What makes a current exhibition particularly revelatory is how it maps these clinical themes within creations that superficially look completely abstract. In the mid-1980s, the artist created a group of shaped canvases – trapezoidal forms, as they were later termed. Yugoslav critics lumped them into the fashionable neo-geo movement. But the truth was discovered only years later, during an archival review of her possessions.

“I asked her, how do you produce the trapeziums?” recalls a friend. “Her response was straightforward: it's a human face.” The signature tones – known among associates as her personal red and blue – were the exact shades employed to depict cervical arteries in medical texts for a surgical anatomy textbook used across European medical faculties. “I realised that those two colours appeared at the same time,” the explanation continues. The geometric abstractions were, in fact, highly stylised human bodies – painted while she worked on anatomical illustrations by day.

Embracing Ephemeral Elements

Towards the end of the seventies and start of the eighties, Schubert’s practice took another turn. She initiated works using wood lashed with straps. She composed displays of skeletal fragments, flower parts, herbs and soot. When asked why she’d shifted to such organic materials, Schubert explained that art “was completely desiccated in the concept”. She was driven to cross lines – to utilize genuinely perishable matter in reaction to a creatively arid landscape.

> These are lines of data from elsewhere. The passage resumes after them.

-- ==== Sys2Proof/Machine/Cells.lean ====
section
/-! DEFINITION. What a tile computes: the fields of a TILE, its operands in the scratchpad (R69, R70, R106, R107), the
running sums of its cells (R55 to R59), skipped work (R71, R72) and the passes of multi-pass products (R78 to R80). -/

namespace Sys2Proof.Machine

/-! ### TILE fields (R105) -/
namespace T
/-- tensor_id. -/
def tensor (d : Nat) : Nat := d32 d 8
/-- tile_row. -/
def tileRow (d : Nat) : Nat := d16 d 12
/-- tile_col. -/
def tileCol (d : Nat) : Nat := d16 d 14
/-- red_block. -/
def redBlock (d : Nat) : Nat := d16 d 16
/-- steps. -/
def steps (d : Nat) : Nat := d16 d 18
/-- m. -/
def m (d : Nat) : Nat := dfield d 20 6 0
/-- n. -/
def n (d : Nat) : Nat := dfield d 21 6 0
/-- half. -/
def half (d : Nat) : Nat := dfield d 21 7 7
/-- fmt_a. -/
def fmtA (d : Nat) : Nat := dfield d 22 3 0
/-- fmt_b. -/
def fmtB (d : Nat) : Nat := dfield d 22 7 4
/-- acc_round. -/
def accRound (d : Nat) : Nat := dfield d 23 1 0
/-- acc_width: 16-bit accumulators. -/
def acc16 (d : Nat) : Bool := bit d (8 * 23 + 2)
/-- subtile. -/
def subtile (d : Nat) : Bool := bit d (8 * 23 + 3)
/-- sparse. -/
def sparse (d : Nat) : Nat := dfield d 23 5 4
/-- a_trans. -/
def aTrans (d : Nat) : Bool := bit d (8 * 23 + 6)
/-- b_trans. -/
def bTrans (d : Nat) : Bool := bit d (8 * 23 + 7)
/-- pass_mode. -/
def passMode (d : Nat) : Nat := dfield d 24 2 0
/-- spill_code. -/
def spillCode (d : Nat) : Nat := dfield d 24 5 3
/-- ls_use. -/
def lsUse (d : Nat) : Bool := bit d (8 * 24 + 6)
/-- ls_first. -/
def lsFirst (d : Nat) : Bool := bit d (8 * 24 + 7)
/-- ls_slot. -/
def lsSlot (d : Nat) : Nat := dfield d 25 2 0
/-- ls_last. -/
def lsLast (d : Nat) : Bool := bit d (8 * 25 + 3)
/-- seed_reg. -/
def seedReg (d : Nat) : Nat := dfield d 25 7 4
/-- occ_mode. -/
def occMode (d : Nat) : Nat := dfield d 26 1 0
/-- scale_mode. -/
def scaleMode (d : Nat) : Nat := dfield d 26 3 2
/-- bias_en. -/
def biasEn (d : Nat) : Bool := bit d (8 * 26 + 4)
/-- mx_axis: 1 for column. -/
def mxAxis (d : Nat) : Bool := bit d (8 * 26 + 5)
/-- out_sat. -/
def outSat (d : Nat) : Bool := bit d (8 * 26 + 6)
/-- act. -/
def act (d : Nat) : Nat := dfield d 27 3 0
/-- out_round. -/
def outRound (d : Nat) : Nat := dfield d 27 5 4
/-- a_addr. -/
def aAddr (d : Nat) : Nat := d16 d 28
/-- b_addr. -/
def bAddr (d : Nat) : Nat := d16 d 30
/-- out_addr. -/
def outAddr (d : Nat) : Nat := d16 d 32
/-- a_stride. -/
def aStride (d : Nat) : Nat := d16 d 34
/-- b_stride. -/
def bStride (d : Nat) : Nat := d16 d 36
/-- out_stride. -/
def outStride (d : Nat) : Nat := d16 d 38
/-- a_meta. -/
def aMeta (d : Nat) : Nat := d16 d 40
/-- b_meta. -/
def bMeta (d : Nat) : Nat := d16 d 42
/-- occupancy. -/
def occupancy (d : Nat) : Nat := d64 d 44
/-- tok_ctr: none for 0xFFFF. -/
def tokCtr (d : Nat) : Nat := d16 d 52
/-- row_base. -/
def rowBase (d : Nat) : Nat := d16 d 54
/-- scale_addr. -/
def scaleAddr (d : Nat) : Nat := d16 d 56
/-- bias_addr. -/
def biasAddr (d : Nat) : Nat := d16 d 58
/-- out_fmt. -/
def outFmt (d : Nat) : Nat := dfield d 60 3 0
/-- out_meta. -/
def outMeta (d : Nat) : Nat := d16 d 61
/-- meta_pitch, 0 meaning 256. -/
def metaPitch (d : Nat) : Nat := if dfield d 63 7 0 = 0 then 256 else dfield d 63 7 0

/-- The A format, where its code is defined. -/
def fa (d : Nat) : Fmt := (Fmt.ofCode (fmtA d)).getD .fp32
/-- The B format, where its code is defined. -/
def fb (d : Nat) : Fmt := (Fmt.ofCode (fmtB d)).getD .fp32
/-- The output format, where its code is defined. -/
def fo (d : Nat) : Fmt := (Fmt.ofCode (outFmt d)).getD .fp32
end T

/-- The MAC rate of an operand format within its pair (R32): 1, 2 or 4; none where the format takes no part. -/
def macRate : Fmt → Option Nat
  | .bf16 | .fp16 => some 1
  | .e4m3 | .e5m2 | .mxfp8 | .int8 => some 2
  | .mxfp6 | .mxfp4 | .int4 => some 4
  | .fp32 | .sbf => none
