/-- The ready contexts of the highest rank on a core of a partition, in round-robin order after the one that ran last
(R306). One whose record the host does not answer for is not ready. The context whose quantum has expired gives way to any other of them (R307). -/
def State.candidates (s : State) (n g : Nat) : List Nat :=
  let k := s.core g
  let rs := (s.part n).ctxs.filter fun e => e.2.ready g && !k.ctx.any (· == e.1 && k.lastStep.isSome)
    && !(s.frt.silent && s.recordWaits n e.2 g)
  let top := (rs.map fun e => e.2.rank).foldl max 0
  let cs := (rs.filter fun e => e.2.rank == top).map (·.1)
  let last := k.lastCtx.getD 64
  let order := cs.filter (· > last) ++ cs.filter (· ≤ last)
  let others := order.filter fun c => k.ctx != some c
  if k.rotate && !others.isEmpty then others else order

/-- The choice of R306 among the candidates: one that has been skipped twice in a row, else the first that needs no restore, else
the first. -/
def State.pickCtx (s : State) (n g : Nat) (cs : List Nat) : Option Nat :=
  let test := fun (p : Ctx → Bool) => cs.find? fun c => (s.ctx n c).any p
  match test fun x => decide (2 ≤ (x.core g).skips) with
  | some c => some c
  | none => match test fun x => !x.needsRestore g with
    | some c => some c
    | none => cs.head?

/-- The choice of R306. A candidate before the one chosen that needs a restore is skipped once more; every other candidate has not
been skipped. -/
def State.choose (s : State) (n g : Nat) : Option (Nat × State) :=
  let cs := s.candidates n g
  match s.pickCtx n g cs with
  | none => none
  | some c =>
    let before := cs.takeWhile (· != c)
    some (c, cs.foldl (fun (s : State) z => s.modCtxCore n z g fun y => { y with
      skips := if before.contains z && (s.ctx n z).any (·.needsRestore g) then y.skips + 1 else 0 }) s)

/-- A core at its boundary (R120): nothing issued is incomplete. -/
def Core.atBoundary (k : Core) : Bool := k.issued.isEmpty && k.tiles.isEmpty && k.gatherOpen.isEmpty && k.gatherWait.isEmpty

/-- Whether a core is the helper of a replay that has not delivered (R190). -/
def State.helping (s : State) (g : Nat) : Bool := s.scr.parts.any fun e => e.2.replays.any fun r => r.helper == some g

/-- A core may be switched: it is at its boundary, and no replay runs on it (R120, R194). -/
def State.boundary (s : State) (g : Nat) : Bool := (s.core g).atBoundary && !s.helping g

/-- A request that the core stops issuing and runs to its boundary (R120). -/
def State.requestStop (s : State) (g : Nat) : State :=
  s.modCore g fun k => { k with stopReq := true, state := if k.state = .faulted then .faulted else .stopping }

/-- Whether a switch to context `c` moves units or slots to or from save areas (R308). -/
def State.movesData (s : State) (n c g : Nat) : Bool :=
  match s.ctx n c with
  | none => false
  | some x => x.needsRestore g || (s.part n).ctxs.any fun e => e.1 != c &&
      (!((e.2.core g).resident.within x.spBase x.spUnits).isEmpty || (e.2.core g).slotsResident &&& x.lsMask != 0)

/-- No switch waits for a core's boundary (R318). -/
def State.noSwitch (s : State) (g : Nat) : State :=
  if (s.core g).switching then s.modCore g fun k => { k with switching := false } else s
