namespace PegBatch
/-- out_fmt. -/
def outFmt (b : PegBatch) : Fmt := (Fmt.ofCode (leAt b.params 0 1 % 16)).getD .bf16
/-- layout 1: planar. -/
def planar (b : PegBatch) : Bool := bit (leAt b.params 0 1) 4
/-- resize: area. -/
def area (b : PegBatch) : Bool := bit (leAt b.params 0 1) 5
/-- colour. -/
def colour (b : PegBatch) : Nat := field (leAt b.params 0 1) 7 6
/-- Full range. -/
def fullRange (b : PegBatch) : Bool := bit (leAt b.params 1 1) 0
/-- The number of channels kept. -/
def channels (b : PegBatch) : Nat := if bit (leAt b.params 1 1) 1 then 1 else 3
/-- aug. -/
def aug (b : PegBatch) : Nat := leAt b.params 2 1
/-- out_w. -/
def outW (b : PegBatch) : Nat := leAt b.params 0x10 2
/-- out_h. -/
def outH (b : PegBatch) : Nat := leAt b.params 0x12 2
/-- rch. -/
def rch (b : PegBatch) : Nat := max 1 (leAt b.params 0x1C 1)
/-- mean[c]. -/
def mean (b : PegBatch) (c : Nat) : Fp := f32.decode (leAt b.params (0x40 + 4 * c) 4)
/-- inv_std[c]. -/
def invStd (b : PegBatch) (c : Nat) : Fp := f32.decode (leAt b.params (0x80 + 4 * c) 4)
/-- Bytes of one output element. -/
def elemBytes (b : PegBatch) : Nat := b.outFmt.width / 8
/-- Bytes of one stored pixel (R123): up to three channels fit the channel quantum, so it takes one unit. -/
def pixelBytes : Nat := 64
/-- Row pitch of a plane (R286). -/
def planePitch (b : PegBatch) : Nat := alignUp (b.outW * b.elemBytes) 64
/-- Bytes of one frame, or record, of a sample's output (R286). -/
def frameBytes (b : PegBatch) (x : PegSample) : Nat :=
  if x.codec = 5 then alignUp (x.rawW * b.elemBytes) 64
  else if b.planar then b.channels * b.outH * b.planePitch
  else b.outH * b.outW * pixelBytes
end PegBatch

/-! ### Queues -/

/-- Queue `q` of Pegbox. -/
def State.pegQueue (s : State) (q : Nat) : PegQueue := Tab.get {} s.peg.queues q
/-- A queue changed. -/
def State.modPegQueue (s : State) (q : Nat) (f : PegQueue → PegQueue) : State :=
  { s with peg := { s.peg with queues := Tab.update {} s.peg.queues q f } }
/-- A sample changed. -/
def State.modSample (s : State) (q serial : Nat) (f : PegSample → PegSample) : State :=
  s.modPegQueue q fun x => { x with samples := x.samples.map fun y => if y.serial = serial then f y else y }
/-- A sample of a queue. -/
def PegQueue.sample (x : PegQueue) (serial : Nat) : Option PegSample := x.samples.find? (·.serial == serial)
/-- The batch of a serial. -/
def PegQueue.batchOf (x : PegQueue) (serial : Nat) : Option PegBatch :=
  x.batches.find? fun b => decide (b.first ≤ serial ∧ serial < b.first + b.count)
/-- Occupied slots of the window (R287). -/
def PegQueue.occupancy (x : PegQueue) : Nat := (x.samples.filter (·.state != .waiting)).length
/-- The sample that a pipe holds: its queue and serial. -/
def State.inPipe (s : State) (p : Nat) : Option (Nat × PegSample) :=
  (List.range 16).findSome? fun q => ((s.pegQueue q).samples.find? fun x => x.state == .pipe p).map fun x => (q, x)

/-- The active group that a queue belongs to, and its stream index (R293). -/
def State.uniGroupOf (s : State) (q : Nat) : Option (Nat × Nat) :=
  (List.range 4).findSome? fun g =>
    let x := Tab.get ({} : UniGroup) s.uni.groups g
    if x.active then ((List.range x.streams.length).find? fun k => (x.streams.getD k (16, false)).1 == q).map fun k => (g, k)
    else none
/-- A group changed. -/
def State.modGroup (s : State) (g : Nat) (f : UniGroup → UniGroup) : State :=
  { s with uni := { s.uni with groups := Tab.update {} s.uni.groups g f } }
/-- UNI_SCNTn changed. -/
def State.modUniCnt (s : State) (q : Nat) (f : UniCnt → UniCnt) : State :=
  { s with uni := { s.uni with counts := Tab.update {} s.uni.counts q f } }
/-- The queue is the reference of a group. -/
def State.isReference (s : State) (q : Nat) : Bool :=
  match s.uniGroupOf q with
  | some (g, k) => (Tab.get ({} : UniGroup) s.uni.groups g).ref == k
  | none => false
/-- What Unison keeps of a queue's sample, changed. -/
def State.modUniSample (s : State) (q serial : Nat) (f : UniSample → UniSample) : State :=
  match s.uniGroupOf q with
  | none => s
  | some (g, k) => s.modGroup g fun x => { x with
      samples := x.samples.modify k fun l => l.map fun y => if y.serial = serial then f y else y }

/-- Bytes of a status entry (R289, R297). -/
def State.entryBytes (s : State) (q : Nat) : Nat := if s.isReference q then 128 else 4
/-- Bytes written by Pegbox; a refusal is recorded with source 8 (R229), and a write to a page that moves or drains waits (R228). -/
def State.pegWrite (s : State) (n a : Nat) (bs : List Byte) : State := s.hubWrite n 8 .plain a bs
/-- A write of Pegbox for a partition still waits, or one to these bytes waits for the host to give up a line. -/
def State.pegWaits (s : State) (n a len : Nat) : Bool := (s.frt.late.any fun w => w.part == n && w.source == 8) || s.heldIn a len
/-- A sample's status entry is written (R289). -/
def State.pegEntry (s : State) (q serial mask reason : Nat) (tail : List Byte) : State :=
  let x := s.pegQueue q
  match x.batchOf serial with
  | none => s
  | some b => s.pegWrite x.part (b.record + 0x40 + s.entryBytes q * (serial - b.first)) (toLE 2 mask ++ toLE 1 reason ++ toLE 1 0 ++ tail)
/-- The head of a batch record is written (R289). -/
def State.writeHead (s : State) (q : Nat) (b : PegBatch) (status : Nat) : State :=
  s.pegWrite (s.pegQueue q).part b.record
    (toLE 1 status ++ toLE 1 0 ++ toLE 2 b.count ++ toLE 2 b.voids ++ toLE 2 0 ++ toLE 8 b.first ++ fill 48 0)

/-- A void sample is counted by its reason (R290, R299). -/
def State.countVoid (s : State) (q reason : Nat) : State :=
  let s := s.modPegQueue q fun x => { x with voids := satAdd 16 x.voids 1 }
  let p := s.peg
  { s with peg := match reason with
    | 1 => { p with bitstream := satAdd 16 p.bitstream 1 }
    | 2 => { p with unsupported := satAdd 16 p.unsupported 1 }
    | 3 => { p with timeouts := satAdd 16 p.timeouts 1 }
    | _ => { p with other := satAdd 16 p.other 1 } }

/-- An extent is written as +0 as far as it can be written, page by page (R290). -/
def State.zeroExtent (s : State) (n a len : Nat) : State :=
  (pieces a len).foldl (fun (s : State) (b, m) => s.pegWrite n b (fill m 0)) s

/-- A sample becomes void: its extent is zeroed, and it is counted (R290). -/
def State.voidSample (s : State) (q : Nat) (x : PegSample) (reason pipe : Nat) : State :=
  let n := (s.pegQueue q).part
  let s := match (s.pegQueue q).batchOf x.serial with
    | some b => s.zeroExtent n x.outAddr (x.frames * b.frameBytes x)
    | none => s
  let s := s.countVoid q reason
  let s := if reason = 4 || reason = 5 then
      { s with peg := { s.peg with err := match s.peg.err with
        | some e => some e
        | none => some (reason, q, pipe, x.serial) } }
    else s
  let s := s.modUniSample q x.serial fun y => { y with isVoid := true }
  let s := s.modSample q x.serial fun x => { x with state := .ready, reason := reason }
  if s.isReference q then s else s.pegEntry q x.serial 0 reason []

/-- A valid sample's output has been written. -/
def State.validSample (s : State) (q serial : Nat) : State :=
  let s := s.modSample q serial fun x => { x with state := .ready, reason := 0 }
  if s.isReference q then s else s.pegEntry q serial 1 0 []

/-- Samples enter the window in serial order while a slot is free (R287). A sample out of timestamp order is void (R295).
`k` bounds them. -/
def State.fillWindow (s : State) (q : Nat) : Nat → State
  | 0 => s
  | k + 1 =>
    let x := s.pegQueue q
    match x.samples.find? (·.state == .waiting) with
    | none => s.modPegQueue q fun x => { x with full := x.full && x.occupancy == 256 }
    | some y =>
      if !s.peg.enable then s
      else if 256 ≤ x.occupancy then s
      else
        let s := s.modSample q y.serial fun y => { y with state := .window }
        let s := if y.reason = 6 then s.voidSample q y 6 0 else s
        let s := if (s.pegQueue q).occupancy = 256 then
            s.modPegQueue q fun x => { x with full := true, windowFull := satAdd 8 x.windowFull 1 }
          else s
        s.fillWindow q k
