-- ==== Sys2Proof/Machine/Course.lean ====
section
/-! DEFINITION. The courses (R248 to R259): flits and messages, retry and credits, training and retraining, and routes. A
message is sent whole when the credits and the retry buffer hold all of its flits. -/

namespace Sys2Proof.Machine

/-! ### Flits (R251, R252) -/

/-- The virtual channel of a message by its kind; all-to-all data is bulk (R255). -/
def vcOf (mkind : Nat) : Nat :=
  match mkind with
  | 0 | 2 => 1
  | 1 => 0
  | 6 | 7 => 2
  | _ => 3
/-- Receive buffer of a virtual channel, per class, in flits (R255). -/
def vcSize (vc : Nat) : Nat := [128, 256, 16, 128].getD vc 0
/-- Flits of a message. -/
def Msg.flitCount (m : Msg) : Nat := 1 + ceilDiv (m.data.length - 216) 248

/-- The 32-byte header of a message. -/
def Msg.header (m : Msg) : List Byte :=
  toLE 2 (m.src % 2 ^ 12 + m.srcPart % 16 * 2 ^ 12) ++ toLE 1 m.mkind ++ toLE 1 (m.op % 16 + m.fmt % 16 * 16)
    ++ toLE 2 m.core ++ toLE 2 m.group ++ toLE 4 m.cseq ++ toLE 4 m.count ++ toLE 4 m.offset ++ toLE 4 m.data.length
    ++ toLE 2 m.hop ++ toLE 1 (m.dstPart % 16) ++ toLE 1 m.reason ++ fill 4 0

/-- One flit. -/
def flitBytes (vc kind seq cls dst : Nat) (last : Bool) (payload : List Byte) : List Byte :=
  let b := toLE 4 (vc + kind * 4 + seq % 2048 * 16 + cls * 2 ^ 15 + ofBool last * 2 ^ 16 + dst % 2 ^ 12 * 2 ^ 17)
    ++ padTo 248 payload
  b ++ toLE 4 (crc32 b)

/-- The flits of a message from a sequence number on. -/
def Msg.flits (m : Msg) (seq : Nat) : List (Nat × List Byte) :=
  let n := m.flitCount
  let all := m.header ++ m.data
  (List.range n).map fun i =>
    ((seq + i) % 2048, flitBytes m.vc (if i = 0 then 1 else 0) (seq + i) m.cls m.dst (i + 1 == n) ((all.drop (248 * i)).take 248))

/-- The message that flits carry. -/
def Msg.ofFlits (fs : List (List Byte)) : Msg :=
  let w := leAt (fs.headD []) 0 4
  let all := fs.flatMap fun f => (f.drop 4).take 248
  { vc := field w 1 0, cls := field w 15 15, dst := field w 28 17
    src := field (leAt all 0 2) 11 0, srcPart := field (leAt all 0 2) 15 12, mkind := leAt all 2 1
    op := leAt all 3 1 % 16, fmt := leAt all 3 1 / 16, core := leAt all 4 2, group := leAt all 6 2, cseq := leAt all 8 4
    count := leAt all 12 4, offset := leAt all 16 4, hop := leAt all 24 2, dstPart := leAt all 26 1 % 16
    reason := leAt all 27 1, data := (all.drop 32).take (leAt all 20 4) }

/-! ### Sending (R253 to R255) -/

/-- Credits of a virtual channel and class. -/
def Port.room (p : Port) (vc cls : Nat) : Nat :=
  vcSize vc + Tab.get 0 p.freed (2 * vc + cls) - Tab.get 0 p.used (2 * vc + cls)

/-- Whether a message can be sent now. -/
def Port.canSend (p : Port) (m : Msg) : Bool :=
  p.state == 1 && decide (m.flitCount ≤ p.room m.vc m.cls) && decide (p.retry.length + m.flitCount ≤ 1024)

/-- A message is sent: its flits enter the retry buffer. -/
def Port.sendNow (p : Port) (q : Queued) : Port :=
  let m := q.msg
  { p with
    retry := p.retry ++ m.flits p.txSeq, held := p.held ++ [{ q with owed := false }]
    txSeq := (p.txSeq + m.flitCount) % 2048, txFlits := p.txFlits + m.flitCount
    used := Tab.update 0 p.used (2 * m.vc + m.cls) (· + m.flitCount) }

/-- The first message of a channel that can be sent: of each class the oldest. -/
def Port.firstOf (p : Port) (vc : Nat) : Option Queued :=
  [0, 1].findSome? fun c => match p.queue.find? fun q => q.msg.vc == vc && q.msg.cls == c with
    | some q => if p.canSend q.msg then some q else none
    | none => none
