-- ==== Sys2Proof/Machine/Coll.lean ====
section
/-! DEFINITION. Collectives (R262 to R271, R216, R217): issue of a COLL, the messages of its members, version claims of an
all-gather, completion and failure. Elements travel in segments of 4,096; a microscaling tensor's scale codes follow its
elements, one byte per block. Both are the model's. Messages between the dies of axis 5 stay in the package: they arrive at
port 16, and their `vc` is 4 plus the receiving die. -/

namespace Sys2Proof.Machine

/-! ### COLL fields (R105) -/
namespace L
/-- src. -/
def src (d : Nat) : Nat := d48 d 8
/-- dst. -/
def dst (d : Nat) : Nat := d48 d 14
/-- Element count. -/
def count (d : Nat) : Nat := d32 d 20
/-- op. -/
def op (d : Nat) : Nat := dfield d 24 3 0
/-- axis. -/
def axis (d : Nat) : Nat := dfield d 24 7 4
/-- Format code. -/
def fmtCode (d : Nat) : Nat := dfield d 25 3 0
/-- fmt. -/
def fmt (d : Nat) : Fmt := (Fmt.ofCode (fmtCode d)).getD .fp32
/-- red_op. -/
def redOp (d : Nat) : Nat := dfield d 25 5 4
/-- seed_reg. -/
def seedReg (d : Nat) : Nat := dfield d 26 3 0
/-- group. -/
def group (d : Nat) : Nat := d16 d 28
/-- cnt_ctr. -/
def cntCtr (d : Nat) : Nat := d16 d 30
end L

/-! ### Chunks (R264) -/

/-- First element of chunk `j` of `n`, for a COLL of `N` elements. -/
def chunkStart (N n j : Nat) : Nat := min N (32 * (j * ceilDiv N 32 / n))
/-- First element of half 1 of chunk `j`. -/
def chunkMid (N n j : Nat) : Nat :=
  let a := j * ceilDiv N 32 / n
  let b := (j + 1) * ceilDiv N 32 / n
  min N (32 * (a + ceilDiv (b - a) 2))
/-- Elements `[first, last)` of a half of a chunk. -/
def halfRange (N n j half : Nat) : Nat × Nat :=
  if half = 0 then (chunkStart N n j, chunkMid N n j) else (chunkMid N n j, chunkStart N n (j + 1))
/-- The chunk and half of an element. -/
def chunkOf (N n e : Nat) : Nat × Nat :=
  match (List.range n).find? fun j => decide (chunkStart N n j ≤ e ∧ e < chunkStart N n (j + 1)) with
  | some j => (j, if e < chunkMid N n j then 0 else 1)
  | none => (0, 0)

/-- Elements of a segment. -/
def segElems : Nat := 4096
/-- The segments of an element range: first element and count. `k` bounds them. -/
def segments : Nat → Nat → Nat → List (Nat × Nat)
  | 0, _, _ => []
  | k + 1, a, b => if b ≤ a then [] else (a, min segElems (b - a)) :: segments k (a + segElems) b

/-- The segments of a half of a chunk. -/
def halfSegments (N n j half : Nat) : List (Nat × Nat) :=
  let (a, b) := halfRange N n j half
  segments ((b - a) / segElems + 1) a b

/-- The rank at place `t` of the order in which chunk `j`'s half is reduced (R265). -/
def orderAt (n j half t : Nat) : Nat :=
  if t + 1 = n then j else if half = 0 then (j + 1 + t) % n else (j + n * t + n - 1 - t) % n

/-! ### Elements in memory -/

/-- The byte runs of `m` elements from element `e` of an array of `total` elements at an address: elements, and scale codes
for a microscaling format. -/
def elemRuns (f : Fmt) (a total e m : Nat) : List (Nat × Nat) :=
  [(a + packedBytes f e, packedBytes f m)] ++
    (if f.isMx then [(a + packedBytes f total + e / 32, ceilDiv m 32)] else [])

/-- A segment's bytes, elements and then scales. -/
def State.readElems (s : State) (n : Nat) (sel : Sel) (f : Fmt) (a total e m : Nat) : Acc (List Byte) :=
  (elemRuns f a total e m).foldl (fun r (b, len) => match r with
    | .ok bs => match s.devRead n .plain sel b len with
      | .ok cs => .ok (bs ++ cs)
      | .bad x p => .bad x p
      | .wait x => .wait x
    | r => r) (.ok [])

/-- A segment's bytes laid out at the runs of an array. -/
def layRuns : List (Nat × Nat) → List Byte → List (Nat × List Byte)
  | [], _ => []
  | (a, len) :: t, bs => (a, bs.take len) :: layRuns t (bs.drop len)

/-- The exact values that a segment's bytes stand for, expanded to FP32 (R34, R265). -/
def segValues (f : Fmt) (m : Nat) (bs : List Byte) : List Fp :=
  let xs := rowValues f bs (bs.drop (packedBytes f m)) m
  if f.isMx then xs.map rne32 else xs

/-- to_fmt of R266 for a segment: the converting rank, hop `h`, and the first element's index. -/
def collConvert (f : Fmt) (seed : W64) (group rank op h e : Nat) (xs : List Fp) : List Byte :=
  if f.isMx then
    let draw := fun i => DrawAt.bits seed {
      tensor := group % 2 ^ 16 * 2 ^ 16 + rank, tileRow := h, tileCol := op, purpose := 7, draw := e + i }
    let (codes, sc) := convertRow f .sr false draw xs
    packElems f codes ++ sc.map (BitVec.ofNat 8)
  else packElems f (xs.map (convert f .rne false 0))

/-! ### Members, messages and failure -/

/-- The COLL runs of a core, in program order. -/
def Core.colls (k : Core) : List (Issued × CollRun) := k.issued.filterMap fun i => match i.work with
  | .coll r => some (i, r)
  | _ => none

/-- The COLL of a serial. -/
def Core.coll (k : Core) (serial : Nat) : Option (Issued × CollRun) := k.colls.find? fun e => e.1.serial == serial

/-- The courses of an axis in a direction (R248, R263). -/
def axisCourses (axis half : Nat) : List Nat :=
  match axis with
  | 0 => if half = 0 then [0, 1] else [2, 3]
  | 1 => if half = 0 then [4, 5] else [6, 7]
  | 2 => if half = 0 then [8, 9] else [10, 11]
  | 3 => if half = 0 then [12] else [13]
  | _ => [14, 15]

/-- The byte ranges of dst that a COLL writes on a rank of `n`; `rows` bytes for an all-to-all. -/
def collRanges (d n rank rows : Nat) : List (Nat × Nat) :=
  let N := L.count d
  let m := chunkStart N n (rank + 1) - chunkStart N n rank
  (match L.op d with
    | 0 => elemRuns (L.fmt d) (L.dst d) N 0 N
    | 1 => elemRuns (L.fmt d) (L.dst d) m 0 m
    | 2 => elemRuns (L.fmt d) (L.dst d) N 0 N
    | 3 => [(L.dst d, rows)]
    | _ => [(L.dst d, 8)]).filter (·.2 != 0)

/-- A COLL fails: it never completes, what its dst holds is undefined, its context stops, and its LAUNCH and a waiting STEP_END
complete with COURSE_DOWN (R271). -/
def State.collFail (s : State) (g serial cause peer : Nat) : State :=
  match (s.core g).coll serial with
  | none => s
  | some (i, r) =>
    let k := s.core g
    let s := (s.modCore g fun k => { k with issued := k.issued.filter (·.serial != serial) }).dropWriter g i.index
    let s := (collRanges i.desc r.members.length r.rank (r.bins * r.cap * r.rowBytes)).foldl
      (fun (s : State) (a, len) => s.scrambleRange k.part a len) s
    let s := s.modDie (dieOf g) fun d => { d with
      collFailures := satAdd 16 d.collFailures 1
      collFault := match d.collFault with
        | some f => some f
        | none => some (cause, g, peer, r.group % 2 ^ 16, r.cseq % 2 ^ 16) }
    match k.ctx with
    | none => s
    | some c =>
      let detail := g + cause * 2 ^ 8 + peer % 2 ^ 12 * 2 ^ 16
      let s := s.stopContext k.part c stCourseDown detail
      let h := match s.ctx k.part c with
        | some x => handleOf k.part c x.gen
        | none => 0
      let ends := (s.hub.accepted.filter fun q => q.opcode == 0x51 && pk q.packet 8 8 == h).map (·.number)
      let s := if ends.isEmpty then s
        else s.modCtx k.part c fun x => { x with stepOpen := false, segPins := x.segPins.filter (·.step != x.step) }
      s.finishAll ends stCourseDown detail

A 1979 piece entitled 100 Roses, featured her denuding a century of flowers. She braided the stems into round arrangements placing the foliage and petals within. When observed in a curatorial context, the work maintained its impact – the leaves and petals now completely dried out yet astonishingly whole. “You can still smell the roses,” one observer marvels. “The pigmentation survives.”

A Practitioner of Secrecy

“My aim is to remain enigmatic, to conceal my process,” the artist shared in late-life discussions. Obscurity was her technique. At times, she showed inauthentic creations stashing authentic works out of sight. She destroyed certain drawings, keeping merely autographed copies. Even with showings at prestigious exhibitions and gaining recognition as a trailblazer, she granted virtually no press access and her art was predominantly unrecognized abroad. A present retrospective marks her first significant external showcase.

Responding to the Horrors of Conflict

The 1990s arrived, bringing the Yugoslav Wars. Hostilities impacted the capital directly. The artist answered with a group of mixed-media works. She glued journalistic imagery and type onto surfaces. She duplicated and expanded them. Subsequently, she overpainted all elements – rectangular forms reminiscent of scanning lines. {Geometric forms obscured the images beneath|Angular shapes hid the pictures below|

Christopher Johnson
Christopher Johnson

A seasoned gambling analyst with over a decade of experience in casino game reviews and responsible gaming advocacy.